= The Temple to Athena =

Tabletop role-playing game adventure

The Temple to Athena is a fantasy role-playing game adventure published by Dimension Six in 1980.

==Contents==
The Temple to Athena is a "generic" adventure (one that was not designed for a specific game system such as Advanced Dungeons & Dragons or Tunnels & Trolls) set at a temple in the middle of a large swamp. Although it can be played as a stand-alone adventure, it can also be treated as the direct sequel to another Dimension Six adventure, Mountain of Mystery.

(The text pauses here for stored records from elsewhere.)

/-- The 4 KiB pages that ranges touch, ascending. -/
def pagesOf (l : List Range) : List Nat :=
  l.foldl (fun p r =>
    (List.range ((r.lo + r.len - 1) / 4096 + 1 - r.lo / 4096)).foldl (fun p i => insertOnce (4096 * (r.lo / 4096 + i)) p) p) []

/-- The digest of a page (R457). -/
def State.pageDigest (s : State) (seed : DWord) (page : Nat) : DWord :=
  (List.range 512).foldl (fun d w => mix64 (d ^^^ BitVec.ofNat 64 (s.loadNat (page + 8 * w) 8)) seed) (mix64 0 seed)

/-- The state digest of the job as its muster's step left it. -/
def State.stateDigest (s : State) (j : Job) (step : Nat) : List Byte :=
  let seed := BitVec.ofNat 64 (manSeed (j.imageAt step))
  sha3 ((pagesOf (s.musterRanges j step)).flatMap fun p => leBytes 8 (s.pageDigest seed p).toNat)

/-- A rank's digests go to its leader's muster area. -/
def State.sendDigests (s : State) (slot : Nat) (j : Job) (m : Muster) (d : List Byte) (r : Nat) : State :=
  let ways := manShards j.image
  let leader := r % ways
  if j.ranks.contains leader then
    s.onJob slot fun j => { j with digests := (j.digests.filter fun x => x.1 != r) ++ [(r, slice d 0 64, slice d 64 64)] }
  else s.sealedPut .nobody (s.rankModule j leader) 2 musterRegion (128 * (r / ways)) (j.origin m.step m.attempt r) d

/-- The members of a leader's replica group. -/
def Job.groupOf (j : Job) (leader : Nat) : List Nat :=
  (List.range j.rankCount).filter fun r => r % manShards j.image == leader

/-- The reads of a muster's digests are complete: the digests are sent, a group of one passes, and the next step may commit. -/
def State.musterFormed (s : State) (slot : Nat) : State :=
  match (s.jobAt slot).bind fun j => j.muster.map fun m => (j, m) with
  | none => s
  | some (j, m) =>
    if m.formed then s
    else
      let d := s.stateDigest j m.step ++ j.digestAt m.step
      let s := j.ranks.foldl (fun t r => t.sendDigests slot j m d r) s
      let alone := j.ranks.filter fun r => j.leads r && (j.groupOf r).length == 1
      let s := s.onJob slot fun j => { j with
        muster := some { m with formed := true }
        verdicts := j.verdicts ++ alone.map passVote
        voteTimer := if m.only then some s.clk else j.voteTimer }
      (s.openCommit slot).tally slot

/-- MUSTER_DIGEST_FORMED. -/
def execMusterDigestFormed (slot : Nat) (s : State) : Host.Outcome State Fault Refusal := .next (s.musterFormed slot).settleRelay

/-- The outcome of a comparison: the leader's vote on the muster. -/
def musterVerdict (leader : Nat) (l : List (Nat × List Byte × List Byte)) : Vote :=
  let count := fun (d : List Byte × List Byte) => (l.filter fun x => x.2 == d).length
  match l.find? fun x => decide (l.length < 2 * count x.2) with
  | some x => match l.find? fun y => y.2 != x.2 with
    | none => passVote leader
    | some y => ⟨leader, false, Status.rankExpelled, 0, some y.1, false⟩
  | none =>
    let own := (l.find? fun x => x.1 == leader).map fun x => x.2
    let first := l.find? fun x => some x.2 != own
    ⟨leader, false, Status.musterFailed, 0, first.map fun x => x.1, false⟩

/-- A leader compares its group's digests. -/
def State.musterCompare (s : State) (slot rank : Nat) : State :=
  match (s.jobAt slot).bind fun j => j.muster.map fun m => (j, m) with
  | none => s
  | some (j, m) =>
    let group := j.groupOf rank
    let l := group.filterMap fun r => j.digests.find? fun x => x.1 == r
    if !m.formed ∨ !j.ranks.contains rank ∨ !j.leads rank ∨ l.length ≠ group.length ∨ j.verdicts.any fun v => v.rank == rank then s
    else
      let v := musterVerdict rank l
      (s.onJob slot fun j => { j with verdicts := j.verdicts ++ [v] }).tally slot

/-- MUSTER_COMPARE. -/
def execMusterCompare (slot rank : Nat) (s : State) : Host.Outcome State Fault Refusal := .next (s.musterCompare slot rank).settleRelay

/-! ## Timers of votes and decisions (R49, R599) -/

/-- vote_timeout_ms has passed since a timer started. -/
def State.timedOut (s : State) (j : Job) (t : Option Nat) : Bool :=
  t.any fun n => decide (n + milliseconds (manVoteMs j.image) ≤ s.clk)

/-- VOTE_TIMEOUT. -/
def execVoteTimeout (slot : Nat) (s : State) : Host.Outcome State Fault Refusal :=
  .next (match s.jobAt slot with
    | none => s
    | some j =>
      if s.timedOut j j.voteTimer ∧ j.ballot.isSome then
        ((s.setJob slot { j with voteTimer := none }).tally slot).settleRelay
      else s)

/-- DECISION_TIMEOUT: the rank asks rank 0's module. -/
def execDecisionTimeout (slot : Nat) (s : State) : Host.Outcome State Fault Refusal :=
  .next (match s.jobAt slot with
    | none => s
    | some j =>
      if s.timedOut j j.decisionTimer ∧ j.phase = .voted ∧ !j.ranks.contains 0 then
        let s := s.setJob slot { j with decisionTimer := none, queryTimer := some s.clk }
        (s.sendSignal j j.next j.attempt (j.ranks.headD 0) 0 5 0 0).settleRelay
      else s)

/-- The module of rank 0 is taken as failed. The lowest rank it does not hold acts as root; any other rank waits once more. -/
def State.rootLost (s : State) (slot : Nat) (j : Job) : State :=
  let failed := s.rankModule j 0
  let left := (List.range j.rankCount).filter fun r => s.rankModule j r != failed
  let me := j.ranks.headD 0
  let asked := left.filter fun r => !j.ranks.contains r
  if j.ranks.contains (left.headD 0) then
    let s := s.setJob slot { j with acting := some ⟨[failed], asked, []⟩, queryTimer := some s.clk, state := .rehosting }
    (asked.foldl (fun t r => t.sendSignal j j.next j.attempt me r 5 0 0) s).actingDone slot
  else s.setJob slot { j with acting := some ⟨[failed], [], []⟩, queryTimer := some s.clk }

/-- QUERY_TIMEOUT. -/
def execQueryTimeout (slot : Nat) (s : State) : Host.Outcome State Fault Refusal :=
  .next (match s.jobAt slot with
    | none => s
    | some j =>
      if !s.timedOut j j.queryTimer ∨ j.phase ≠ .voted then s
      else match j.acting with
        | none => (s.rootLost slot j).settleRelay
        | some a =>
          if j.state = .rehosting then
            let silent := (a.asked.map fun r => s.rankModule j r).eraseDups
            let failed := a.failed ++ silent.filter fun m => !a.failed.contains m
            let s := s.setJob slot { j with acting := some { a with failed := failed, asked := [] }, queryTimer := none }
            (s.actingDone slot).settleRelay
          else (s.holdJob slot Status.peerUnreachable 0).settleRelay)

end Sys2Proof.Machine
end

In this case, the player characters are teleported from the Mountain of Mystery setting directly to the temple in this adventure.

The adventure involves a series of quests that the adventurers agree to do for various groups and characters they meet on the way to the Temple to Athena.

==Publication history==
Dimension Six, based in Englewood, California, appeared in 1980 and published a number of products that year for fantasy role-playing including Furioso, The Nine Doctrines of Darkness, and Mountain of Mystery. Later the same year, they also published a sequel to Mountain of Mystery, a 24-page saddle-stapled softcover book titled The Temple of Athena, designed by Ken Ritchart, with artwork by Michael Carroll, Ray Schelgunov, Jr., and Vandy Vandervort.

==Reception==
Reviews were mixed, with all reviewers remarking on the amateurish typewritten pages and low productions values.

In the October 1980 edition of The Space Gamer (Issue No. 32), Lorin Rivers gave it a thumbs down: "All in all, a waste of [money]. Not recommended."

In the October–November edition of Different Worlds (Issue No. 10), Anders Swensen "found the actual adventure to be poorly done." He believed there was a germ of an idea in the adventure but "While it is possible to work up an adequately detailed adventure from the material in The Tenple to Athena, it would likely take as long as starting from scratch." He concluded, "If the level of [fantasy roleplaying] hobby aids is to be improved, the very bad must be remarked upon, and overall, The Temple of Athena is very bad, indeed."

In the February 1981 edition of Dragon (Issue 46), Tony Watson mentioned the low production values: "As a general rule the artwork is acceptable, but varies greatly in quality and craftsmanship. Several maps are included, of varying clarity and usefulness... The printing, art, etc., varies greatly." Watson also noted that because it was a generic adventure, it was "very general in spots. To make [this work] flexible enough for use with different systems, there have been a lot of minor details omitted that will have to be added before play begins." However, he concluded with a qualified recommendation, saying "There are several outstanding traps and rooms here, and the adventure is worth the price just for these."